[Data shown — start]
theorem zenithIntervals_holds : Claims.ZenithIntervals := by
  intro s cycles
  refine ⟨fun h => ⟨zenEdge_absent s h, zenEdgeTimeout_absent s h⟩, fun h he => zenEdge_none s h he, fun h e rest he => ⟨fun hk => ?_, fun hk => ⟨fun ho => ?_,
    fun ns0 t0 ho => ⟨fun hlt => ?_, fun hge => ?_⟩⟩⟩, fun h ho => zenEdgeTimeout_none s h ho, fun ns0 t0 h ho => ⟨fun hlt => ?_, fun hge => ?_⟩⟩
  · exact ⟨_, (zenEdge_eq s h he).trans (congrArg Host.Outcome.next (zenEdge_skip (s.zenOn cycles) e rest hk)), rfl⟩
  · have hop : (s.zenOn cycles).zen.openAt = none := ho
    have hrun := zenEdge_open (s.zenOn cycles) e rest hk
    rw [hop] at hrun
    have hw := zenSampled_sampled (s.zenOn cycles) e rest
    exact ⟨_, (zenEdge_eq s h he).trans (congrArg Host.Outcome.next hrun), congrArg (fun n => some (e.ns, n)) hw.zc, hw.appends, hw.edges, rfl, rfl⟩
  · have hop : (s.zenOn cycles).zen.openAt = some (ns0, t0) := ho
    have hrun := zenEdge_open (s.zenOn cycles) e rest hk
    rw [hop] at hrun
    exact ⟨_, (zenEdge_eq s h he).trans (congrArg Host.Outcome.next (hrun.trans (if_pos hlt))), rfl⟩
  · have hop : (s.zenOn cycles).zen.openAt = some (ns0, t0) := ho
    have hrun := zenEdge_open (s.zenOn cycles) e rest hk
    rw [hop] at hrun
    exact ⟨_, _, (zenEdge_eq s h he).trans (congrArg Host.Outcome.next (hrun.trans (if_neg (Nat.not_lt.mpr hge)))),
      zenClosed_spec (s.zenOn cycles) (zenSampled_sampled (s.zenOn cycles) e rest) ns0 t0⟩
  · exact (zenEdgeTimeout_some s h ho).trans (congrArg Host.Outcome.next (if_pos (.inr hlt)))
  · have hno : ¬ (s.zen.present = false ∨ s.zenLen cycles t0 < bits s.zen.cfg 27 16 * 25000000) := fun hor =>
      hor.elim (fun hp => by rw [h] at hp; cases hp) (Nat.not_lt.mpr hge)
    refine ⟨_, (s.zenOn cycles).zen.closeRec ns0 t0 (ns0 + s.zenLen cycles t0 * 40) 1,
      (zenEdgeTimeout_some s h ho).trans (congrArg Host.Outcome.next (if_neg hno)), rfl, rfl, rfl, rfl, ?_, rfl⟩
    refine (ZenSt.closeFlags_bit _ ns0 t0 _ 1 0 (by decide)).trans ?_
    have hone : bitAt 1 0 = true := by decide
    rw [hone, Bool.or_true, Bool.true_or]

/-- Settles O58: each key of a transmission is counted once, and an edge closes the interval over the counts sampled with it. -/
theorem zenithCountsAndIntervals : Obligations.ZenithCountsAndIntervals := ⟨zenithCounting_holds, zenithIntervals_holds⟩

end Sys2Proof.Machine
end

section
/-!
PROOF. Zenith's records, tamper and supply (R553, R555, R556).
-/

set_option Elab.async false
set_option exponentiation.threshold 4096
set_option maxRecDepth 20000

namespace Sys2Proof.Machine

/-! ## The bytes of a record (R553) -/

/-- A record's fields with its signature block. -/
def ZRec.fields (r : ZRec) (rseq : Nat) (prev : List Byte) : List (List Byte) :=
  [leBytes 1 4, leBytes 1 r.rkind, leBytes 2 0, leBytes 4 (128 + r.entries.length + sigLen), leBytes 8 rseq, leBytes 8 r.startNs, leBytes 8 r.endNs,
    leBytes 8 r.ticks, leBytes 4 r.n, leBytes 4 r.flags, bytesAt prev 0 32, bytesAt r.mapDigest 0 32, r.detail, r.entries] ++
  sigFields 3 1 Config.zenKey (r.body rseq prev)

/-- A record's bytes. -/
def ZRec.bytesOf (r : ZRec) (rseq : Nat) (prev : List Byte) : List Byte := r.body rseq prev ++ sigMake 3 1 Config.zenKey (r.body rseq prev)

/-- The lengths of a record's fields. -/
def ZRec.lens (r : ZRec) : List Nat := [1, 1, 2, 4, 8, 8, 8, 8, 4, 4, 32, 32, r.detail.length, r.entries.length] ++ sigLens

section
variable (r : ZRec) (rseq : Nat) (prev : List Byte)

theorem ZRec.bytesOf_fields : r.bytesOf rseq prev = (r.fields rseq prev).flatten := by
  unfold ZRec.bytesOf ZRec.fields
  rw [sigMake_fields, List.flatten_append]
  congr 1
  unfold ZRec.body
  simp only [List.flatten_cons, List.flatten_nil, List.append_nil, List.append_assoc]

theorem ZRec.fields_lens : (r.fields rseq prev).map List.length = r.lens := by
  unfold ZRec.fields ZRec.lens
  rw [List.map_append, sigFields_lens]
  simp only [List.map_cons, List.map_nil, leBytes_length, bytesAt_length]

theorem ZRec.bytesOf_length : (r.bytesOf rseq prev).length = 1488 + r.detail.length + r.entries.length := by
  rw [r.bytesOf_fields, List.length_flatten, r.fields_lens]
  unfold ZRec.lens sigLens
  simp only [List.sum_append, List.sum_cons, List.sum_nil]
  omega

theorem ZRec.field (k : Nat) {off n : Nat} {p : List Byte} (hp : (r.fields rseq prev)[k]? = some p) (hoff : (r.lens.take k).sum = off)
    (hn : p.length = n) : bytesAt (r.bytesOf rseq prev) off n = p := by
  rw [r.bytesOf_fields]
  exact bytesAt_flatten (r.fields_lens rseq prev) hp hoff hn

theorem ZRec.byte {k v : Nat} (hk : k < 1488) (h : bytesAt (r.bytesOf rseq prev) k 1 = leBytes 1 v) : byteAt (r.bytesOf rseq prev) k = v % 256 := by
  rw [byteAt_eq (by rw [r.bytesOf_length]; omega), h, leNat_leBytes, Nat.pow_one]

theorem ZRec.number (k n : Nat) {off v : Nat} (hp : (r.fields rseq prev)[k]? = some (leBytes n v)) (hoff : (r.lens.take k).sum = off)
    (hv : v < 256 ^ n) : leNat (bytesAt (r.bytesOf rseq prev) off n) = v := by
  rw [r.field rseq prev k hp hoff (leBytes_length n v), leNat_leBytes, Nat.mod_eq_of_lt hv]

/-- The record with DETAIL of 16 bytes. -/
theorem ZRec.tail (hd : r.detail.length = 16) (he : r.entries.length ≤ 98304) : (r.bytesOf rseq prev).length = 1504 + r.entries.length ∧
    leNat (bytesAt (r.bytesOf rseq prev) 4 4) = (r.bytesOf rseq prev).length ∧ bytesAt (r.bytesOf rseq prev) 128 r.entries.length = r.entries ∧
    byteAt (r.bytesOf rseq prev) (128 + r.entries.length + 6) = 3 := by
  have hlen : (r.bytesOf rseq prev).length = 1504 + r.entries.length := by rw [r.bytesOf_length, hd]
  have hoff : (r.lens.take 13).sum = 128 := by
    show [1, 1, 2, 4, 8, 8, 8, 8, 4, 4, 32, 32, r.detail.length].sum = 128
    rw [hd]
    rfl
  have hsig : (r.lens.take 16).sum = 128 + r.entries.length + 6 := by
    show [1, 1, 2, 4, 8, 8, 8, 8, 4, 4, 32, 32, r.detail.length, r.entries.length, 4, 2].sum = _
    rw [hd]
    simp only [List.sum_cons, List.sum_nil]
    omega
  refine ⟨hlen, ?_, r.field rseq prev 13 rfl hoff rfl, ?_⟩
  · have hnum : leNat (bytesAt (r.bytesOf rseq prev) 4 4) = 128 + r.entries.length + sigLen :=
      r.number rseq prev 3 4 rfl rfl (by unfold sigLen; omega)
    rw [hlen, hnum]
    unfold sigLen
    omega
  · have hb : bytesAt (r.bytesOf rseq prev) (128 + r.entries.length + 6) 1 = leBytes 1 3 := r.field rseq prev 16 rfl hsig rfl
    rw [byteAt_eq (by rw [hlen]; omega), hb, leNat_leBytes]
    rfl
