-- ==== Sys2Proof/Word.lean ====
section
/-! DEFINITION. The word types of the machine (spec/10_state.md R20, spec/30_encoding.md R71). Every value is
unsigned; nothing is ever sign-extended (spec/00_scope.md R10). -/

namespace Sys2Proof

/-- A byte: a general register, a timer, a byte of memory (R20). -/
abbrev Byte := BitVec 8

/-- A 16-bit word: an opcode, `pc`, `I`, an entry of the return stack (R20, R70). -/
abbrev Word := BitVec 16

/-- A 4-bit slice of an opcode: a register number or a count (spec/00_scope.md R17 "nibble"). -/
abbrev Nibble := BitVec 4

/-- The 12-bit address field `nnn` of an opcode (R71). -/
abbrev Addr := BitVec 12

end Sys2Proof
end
[Data shown — finish]
• Problem:
Write down how many lines of the data above contain the string "namespace", and include nothing besides that number.

• Expected answer:
2